** Task input follows **
/-- Settles O50: an access that reaches a register answers that register, which is no SECRET byte; any other faults
before it reads anything. -/
theorem secretIsUnreadable : Obligations.SecretIsUnreadable := by
  intro s m off size rest hp
  cases access : accessReg off size with
  | none => exact .inr ⟨step_read_rejected hp access, step_read_rejected hp access⟩
  | some r =>
    obtain ⟨rfl, rfl⟩ := accessReg_eq_some.mp access
    refine .inl ⟨_, step_read hp, ?_⟩
    rw [step_read (s := { s with secret := m }) hp, readReg_withSecret]

end Sys2Proof.Machine
end

section
/-! PROOFS. What every step keeps (10_state.md R22 to R36, R43; 70_reset_and_hazards.md R300): the registers a command
does not write, the configuration, and the invariant. -/

namespace Sys2Proof.Machine

/-! ## The registers a command writes (10_state.md R22, R24 to R31) -/

/-- A completed command's frame: the configuration, the operands, LASTCMD and the port. -/
theorem Wrote.frame {i : Instr} {s u : State} (h : Wrote i s u) :
    u = { s with
      recReg := u.recReg, precReg := u.precReg, ck := u.ck, dg := u.dg, serial := u.serial
      serialValid := u.serialValid, secret := u.secret, secretLen := u.secretLen, dout := u.dout
      ok := u.ok, err := u.err, sticky := u.sticky, errCode := u.errCode } := by
  obtain ⟨din, argCount, argVersion, argAddons, unitSeed, batchSeed⟩ := h.operands
  obtain ⟨lastCmd, pending, reply⟩ := h.port
  rw [← h.cfg, ← din, ← argCount, ← argVersion, ← argAddons, ← unitSeed, ← batchSeed, ← lastCmd,
    ← pending, ← reply]

/-- Settles O41: a completion has written what its command writes, and an error STATUS alone, but for the serial that
GENERATE clears. -/
theorem commandsWriteOnlyTheirRegisters : Obligations.CommandsWriteOnlyTheirRegisters := by
  intro i s t h
  obtain ⟨u, rfl, wrote⟩ | ⟨e, rfl | ⟨rfl, rfl⟩⟩ := exec_next h
  · refine ⟨wrote.recReg, wrote.precReg, ?checksum, ?serial, ?secret, ?dout, congrArg State.complete wrote.frame⟩
    case checksum => exact wrote.checksum.imp_right And.left
    case serial => exact wrote.serial.imp_right And.left
    case secret =>
      obtain same | ⟨rfl, -⟩ | ⟨rfl, -⟩ := wrote.secret
      · exact .inl same
      · exact .inr (.inl rfl)
      · exact .inr (.inr rfl)
    case dout => exact wrote.dout.imp_right And.left
  · exact ⟨.inl rfl, .inl rfl, .inl ⟨rfl, rfl⟩, .inl ⟨rfl, rfl⟩, .inl ⟨rfl, rfl⟩, .inl rfl, rfl⟩
  · exact ⟨.inl rfl, .inl rfl, .inl ⟨rfl, rfl⟩, .inr (.inr rfl), .inl ⟨rfl, rfl⟩, .inl rfl, rfl⟩

/-! ## The configuration (R43, R300) -/

theorem runCommand_cfg {c : Word} {s t : State} (h : runCommand c s = .next t) : t.cfg = s.cfg := by
  obtain ⟨i, u, -, wrote, rfl⟩ | ⟨e, rfl | ⟨-, rfl⟩⟩ := runCommand_next h
  · exact wrote.cfg
  · rfl
  · rfl

/-- Settles O56: of all events only a command could write another register than its own, and none writes `cfg`. -/
theorem configurationNeverChanges : Obligations.ConfigurationNeverChanges := by
  intro s t h
  obtain ⟨-, rfl⟩ | ⟨r, _, -, rfl⟩ | ⟨r, v, _, -, hreg⟩ | ⟨_, -, rfl⟩ := step_next h
  · rfl
  · rfl
  · obtain ⟨-, hrun⟩ | ⟨-, rfl⟩ | ⟨-, rfl⟩ | ⟨-, rfl⟩ | ⟨-, rfl⟩ | ⟨-, rfl⟩ | ⟨-, rfl⟩ | ⟨-, rfl⟩ | ⟨-, rfl⟩ :=
      writeReg_next hreg
    · exact (runCommand_cfg hrun).trans s.accept_cfg
    all_goals rfl
  · rfl

/-! ## Reset (R300, R301) -/

theorem step_reset {s : State} {rest : List HostEvent} (hp : s.pending = .reset :: rest) :
    step s = .next { State.resetWith s.cfg with pending := rest } := by
  rw [step_event hp, State.accept_of_pending hp]
  rfl

/-- Settles O53: the state a reset leaves is `State.resetWith` under the same configuration. -/
theorem resetRestoresRegisters : Obligations.ResetRestoresRegisters := fun _ _ hp =>
  ⟨_, step_reset hp, rfl, rfl, rfl⟩

theorem fold_zero : fold (Vector.replicate 20 0x00#8) = 0#40 := by decide

theorem inv_resetWith (cfg : Config) : Inv (State.resetWith cfg) where
  secretCanonical := Memory.reset_wf
  secretBounded := fun _ h => absurd h List.not_mem_nil
  lengthBounded := Nat.zero_le _
  checksumFolds := fold_zero.symm
  doutTop := BitVec.getLsbD_zero
  okOrErr := fun h => Bool.false_ne_true h.1
  noErrorCode := fun _ => rfl
  errorCode := fun h => absurd h Bool.false_ne_true
  validSerial := fun h => absurd h Bool.false_ne_true
  noSerial := fun _ => rfl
** End of Task input **
**Description of the task**
Set down all of the data above, word for word.

**Response box**
/-- Settles O50: an access that reaches a register answers that register, which is no SECRET byte; any other faults
before it reads anything. -/
theorem secretIsUnreadable : Obligations.SecretIsUnreadable := by
  intro s m off size rest hp
  cases access : accessReg off size with
  | none => exact .inr ⟨step_read_rejected hp access, step_read_rejected hp access⟩
  | some r =>
    obtain ⟨rfl, rfl⟩ := accessReg_eq_some.mp access
    refine .inl ⟨_, step_read hp, ?_⟩
    rw [step_read (s := { s with secret := m }) hp, readReg_withSecret]

end Sys2Proof.Machine
end

section
/-! PROOFS. What every step keeps (10_state.md R22 to R36, R43; 70_reset_and_hazards.md R300): the registers a command
does not write, the configuration, and the invariant. -/

namespace Sys2Proof.Machine

/-! ## The registers a command writes (10_state.md R22, R24 to R31) -/

/-- A completed command's frame: the configuration, the operands, LASTCMD and the port. -/
theorem Wrote.frame {i : Instr} {s u : State} (h : Wrote i s u) :
    u = { s with
      recReg := u.recReg, precReg := u.precReg, ck := u.ck, dg := u.dg, serial := u.serial
      serialValid := u.serialValid, secret := u.secret, secretLen := u.secretLen, dout := u.dout
      ok := u.ok, err := u.err, sticky := u.sticky, errCode := u.errCode } := by
  obtain ⟨din, argCount, argVersion, argAddons, unitSeed, batchSeed⟩ := h.operands
  obtain ⟨lastCmd, pending, reply⟩ := h.port
  rw [← h.cfg, ← din, ← argCount, ← argVersion, ← argAddons, ← unitSeed, ← batchSeed, ← lastCmd,
    ← pending, ← reply]

/-- Settles O41: a completion has written what its command writes, and an error STATUS alone, but for the serial that
GENERATE clears. -/
theorem commandsWriteOnlyTheirRegisters : Obligations.CommandsWriteOnlyTheirRegisters := by
  intro i s t h
  obtain ⟨u, rfl, wrote⟩ | ⟨e, rfl | ⟨rfl, rfl⟩⟩ := exec_next h
  · refine ⟨wrote.recReg, wrote.precReg, ?checksum, ?serial, ?secret, ?dout, congrArg State.complete wrote.frame⟩
    case checksum => exact wrote.checksum.imp_right And.left
    case serial => exact wrote.serial.imp_right And.left
    case secret =>
      obtain same | ⟨rfl, -⟩ | ⟨rfl, -⟩ := wrote.secret
      · exact .inl same
      · exact .inr (.inl rfl)
      · exact .inr (.inr rfl)
    case dout => exact wrote.dout.imp_right And.left
  · exact ⟨.inl rfl, .inl rfl, .inl ⟨rfl, rfl⟩, .inl ⟨rfl, rfl⟩, .inl ⟨rfl, rfl⟩, .inl rfl, rfl⟩
  · exact ⟨.inl rfl, .inl rfl, .inl ⟨rfl, rfl⟩, .inr (.inr rfl), .inl ⟨rfl, rfl⟩, .inl rfl, rfl⟩

/-! ## The configuration (R43, R300) -/

theorem runCommand_cfg {c : Word} {s t : State} (h : runCommand c s = .next t) : t.cfg = s.cfg := by
  obtain ⟨i, u, -, wrote, rfl⟩ | ⟨e, rfl | ⟨-, rfl⟩⟩ := runCommand_next h
  · exact wrote.cfg
  · rfl
  · rfl

/-- Settles O56: of all events only a command could write another register than its own, and none writes `cfg`. -/
theorem configurationNeverChanges : Obligations.ConfigurationNeverChanges := by
  intro s t h
  obtain ⟨-, rfl⟩ | ⟨r, _, -, rfl⟩ | ⟨r, v, _, -, hreg⟩ | ⟨_, -, rfl⟩ := step_next h
  · rfl
  · rfl
  · obtain ⟨-, hrun⟩ | ⟨-, rfl⟩ | ⟨-, rfl⟩ | ⟨-, rfl⟩ | ⟨-, rfl⟩ | ⟨-, rfl⟩ | ⟨-, rfl⟩ | ⟨-, rfl⟩ | ⟨-, rfl⟩ :=
      writeReg_next hreg
    · exact (runCommand_cfg hrun).trans s.accept_cfg
    all_goals rfl
  · rfl

/-! ## Reset (R300, R301) -/

theorem step_reset {s : State} {rest : List HostEvent} (hp : s.pending = .reset :: rest) :
    step s = .next { State.resetWith s.cfg with pending := rest } := by
  rw [step_event hp, State.accept_of_pending hp]
  rfl

/-- Settles O53: the state a reset leaves is `State.resetWith` under the same configuration. -/
theorem resetRestoresRegisters : Obligations.ResetRestoresRegisters := fun _ _ hp =>
  ⟨_, step_reset hp, rfl, rfl, rfl⟩

theorem fold_zero : fold (Vector.replicate 20 0x00#8) = 0#40 := by decide

theorem inv_resetWith (cfg : Config) : Inv (State.resetWith cfg) where
  secretCanonical := Memory.reset_wf
  secretBounded := fun _ h => absurd h List.not_mem_nil
  lengthBounded := Nat.zero_le _
  checksumFolds := fold_zero.symm
  doutTop := BitVec.getLsbD_zero
  okOrErr := fun h => Bool.false_ne_true h.1
  noErrorCode := fun _ => rfl
  errorCode := fun h => absurd h Bool.false_ne_true
  validSerial := fun h => absurd h Bool.false_ne_true
  noSerial := fun _ => rfl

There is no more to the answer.